I let go of Antonia and stared at her. She looked up at me, sheepishly at first, then let her whole face bust open into a foolish grin. Soon enough we were both giggling loudly like fools, and the echo of it bounced from one hillside to the next until it sounded as if the river itself was laughing like it hadn’t laughed for a long, long time.
30
IT TOOK US nearly an hour and a half for Antonia and I to get off the island. With the river running fast, it was so hard to row to the other side.
It didn’t take long for the EMT folks to find us, wet and exhausted, and they took us straight to see Mom. She was a little loopy from her head injury, but we still hugged and cried. Mom stayed in the hospital a couple more days, then the county moved us into a motel until we could find another home.
The police and the medics tried to find out what happened. Antonia told a completely different story to each person she talked to. None of them fit together. Eventually, everyone gave up trying to figure out why she’d gone off on her own.
As for me, all I said was I went looking for my sister, and I found her. Which was true enough.
Mom never asked us what happened to the two of us that night. Truth be told, the hit in the head she received did something to her memory. The whole day was a total blank to her, which really freaked her out. She didn’t want to think about it too much.

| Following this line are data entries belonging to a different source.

-- ==== Sys2Proof/Machine/Route.lean ====
section
/-! DEFINITION. What the Route ports do: arriving bales, remote commands and forwarded accesses (R63–R65), departure notices (R329),
cancellations (R431), arrivals and contributions of `.pod` slots (R91, R301), and the links (R363, R364, R457–R459). -/

namespace Sys2Proof.Machine

/-- The number that stands for no SP of the package, in a command run for a peer. -/
def noSp : Nat := 256

/-! ## Bales (R63) -/

/-- A capability for what a peer's capability names here, for the owner's colour and generation. -/
def State.ownedCap (s : State) (x : Nat) (kind : BitVec 4) (perms : BitVec 16) (base len : Nat) : Cap :=
  mkCap kind false 0 (BitVec.ofNat 12 x) (s.gen x) perms base len
/-- The unfinished remote command of this package that an arriving message names, with its local capability: it was sent to the package
that the message comes from (R64). -/
def State.localEnd (s : State) (peer k : Nat) : Option (Cmd × Cap) := match tget s.cmds k with
  | some m => (match m.op with
    | .block b (some l) => if b.remote == some peer && (m.phase == .running || m.phase == .cancelling) then some (m, l) else none
    | _ => none)
  | none => none
/-- Through which capability, under which colour, a bale is written: the carrying transfer's, as it stands here, or the local capability of
the remote command that it comes for (R63–R65). -/
def State.baleEnd (s : State) (m : BaleMsg) : Option (Nat × Cap) := match m.cmd with
  | some k => (s.localEnd m.peer k).map fun e => (e.1.colour, e.2)
  | none => (s.translate m.port m.peer m.colour).map fun x => (x, s.ownedCap x kindData m.perms m.base m.len)
/-- The address of a bale's granule. -/
def State.baleAt (s : State) (m : BaleMsg) : Addr := ((s.baleEnd m).map fun e => e.2.lo + m.off).getD 0
/-- Writes a granule that arrives over a port. -/
def State.putGranule (s : State) (colour a : Addr) (k : Cap) : State :=
  (((s.wakeRange a 16).logWrite a 16).passWr colour none a 16).wrCaps a [k]
/-- A BALEREF record (R439). -/
def State.baleRef (s : State) : State := s.record { source := 0x1A, cls := 0x3A, colour := 0, recov := 0 } false
/-- Whether a bale's granule can be written: the check of the port where it takes effect (R55, R359). -/
def State.baleFits (s : State) (x : Nat) (d : Cap) (m : BaleMsg) : Bool :=
  (s.useCause x d {} permSt true m.off 16).isNone && (d.lo + m.off) % 16 == 0
/-- A bale is written, or refused: its granule is written without the tag. It keeps its tag only where the transfer's end has STK (R54), and
in storage of the colour that it becomes (R56). -/
def State.landBale (s : State) (m : BaleMsg) : State :=
  let k : Cap := ⟨m.bits, true⟩
  match s.baleEnd m with
  | none => s
  | some (x, d) =>
    let put (s : State) (c : Cap) : State := if s.baleFits x d m then s.putGranule x (d.lo + m.off) c else s
    match s.translate m.port m.peer k.colour.toNat with
    | none => (put s k.untag).baleRef
    | some y => (put s (if y = x ∧ d.has permStk then s.unbale m.peer y k else k.untag)).count y 5 3 1
/-- The PCIe port, whose accesses are performed in the order of arrival (R140). -/
def hostKey : Nat × Nat × Nat := (32, 0, 0)
/-- What waits at a port, in the order of arrival: an event of the port is held while an earlier one of the same peer and colour is, or
while it cannot be served yet. -/
def heldKey : Held → Option (Nat × Nat × Nat)
  | .bale m => some (m.port, m.peer, m.colour)
  | .command m => some (m.port, m.peer, m.colour)
  | .access m => match m.acc with
    | .qpush _ _ => none
    | .qpop _ => none
    | _ => some (m.port, m.peer, m.colour)
  | .hostWrite _ _ => some hostKey
  | .hostRead _ _ => some hostKey
  | .register _ _ => some hostKey
  | .extinv _ => some hostKey
  | .bind _ => some hostKey
  | .counter _ _ _ => some hostKey
  | .aperture _ => some hostKey
  | .halt _ => some hostKey
  | .step _ => some hostKey
  | .run _ => some hostKey
  | .recall _ => none
/-- Whether what waits at a port holds back a later event there: one of the same peer and colour, a bale any later bale of its port (R63),
a recall any later recall of its port (R71). -/
def Held.blocks (e i : Held) : Bool := match e, i with
  | .bale m, .bale x => m.port == x.port
  | .recall m, .recall x => m.port == x.port
  | _, _ => (heldKey i).isSome && heldKey e == heldKey i
/-- An event is held behind others. -/
def State.behind (s : State) (i : Held) : Bool := s.held.any fun e => e.blocks i
/-- Serves an event at a port, or holds it there; `serve` answers none while it waits, with what its wait begins. -/
def State.atPort (s : State) (i : Held) (serve : State → Option State) (wake : State → State) : State :=
  if s.behind i then { s with held := s.held ++ [i] }
  else match serve s with
    | some t => t
    | none => { wake s with held := s.held ++ [i] }
/-- The wakes that ranges of an access begin. -/
def State.wakeRanges (s : State) (rd wr : List (Addr × Nat)) : State := (s.awaits rd wr).getD s
/-- Whether the undo logs have room for what an access of a port writes. -/
def State.accRoom (s : State) (a n : Nat) : Bool := s.logRoom (linesOf a n) noSp 0
/-- The granule that a bale is to be written to, when it has a place. -/
def State.balePlace (s : State) (m : BaleMsg) : List (Addr × Nat) := match s.baleEnd m with
  | some (x, d) => if s.baleFits x d m then [(d.lo + m.off, 16)] else []
  | none => []
/-- Serves a bale once its place is awake and a log has room for it. -/
def State.serveBale (s : State) (m : BaleMsg) : Option State :=
  if (s.awaits [] (s.balePlace m)).isSome || (s.balePlace m).any (fun r => !s.accRoom r.1 r.2) then none else some (s.landBale m)
/-- R63, R439. -/
def execBaleReceive (m : BaleMsg) (s : State) : Result :=
  s.onPort m.port ((s.translate m.port m.peer m.colour).getD 0) ⟨m.peer, m.colour⟩ m.seq fun s =>
    s.atPort (.bale m) (fun s => s.serveBale m) fun s => s.wakeRanges [] (s.balePlace m)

The first few days in the motel were the best. We huddled under the blankets in the huge king-sized bed and clicked like mad through the three million chan
nels on the flat-screen TV.
“Can we stay here forever?” Antonia asked.
Mom kissed her on top of her head. “Nothing I’d like better to do than to lay about with my firecrackers. But tomorrow I’ve got to get back to work. And you two need to get your keisters back in school.”
Later that night, while Antonia was warbling in the shower, Mom sat next to me on the bed and put her arm around my shoulder. “Everything okay with you, Peppernose?”
“Sure,” I said.
She pulled my head onto her shoulder. “I know school’s been rough for you. It’s not easy being picked on.”
I lifted my head and stared at her. “You know about that?”
“Oh, I had a feeling,” she said, and smiled sadly. “I know what it’s like to be the new girl with the discount sneakers. But I figured I shouldn’t interfere and you’d eventually work things out for yourself. Maybe that was wrong.” She paused and rubbed my arm. “I’ve been thinking it would do you good to talk to somebody, you know, somebody who can listen and help you deal with all of this trouble. A nurse at the hospital was telling about a counseling program they have we might qualify for, so you could talk to someone about things at school, and friends, and . . . you know . . .”
“Living with Daddy?” I could feel her grip tighten when I said the word. “Okay, but only if you come with me.”
She took a much longer pause this time, then let out a long breath.
“Okay, Peppernose. I’ll be there. Probably should have done this a long time ago. Believe it or not, I don’t always know how to be the best mom to you girls I can be. It’s not like there’s an instruction manual that I can flip to when I get stuck.”
“Like an Idiot-Proof Guide for the Single Mom?” I said.
Mom took hold of my chin and wiggled it. “You really are a little firecracker, aren’t you? Before you go back to school, I’m going to sew a warning label on your shirt. Danger: Sassy Girl Approaching.”
“Mom!” I yelled, but then we both fell back on the bed laughing. It felt good to laugh like that.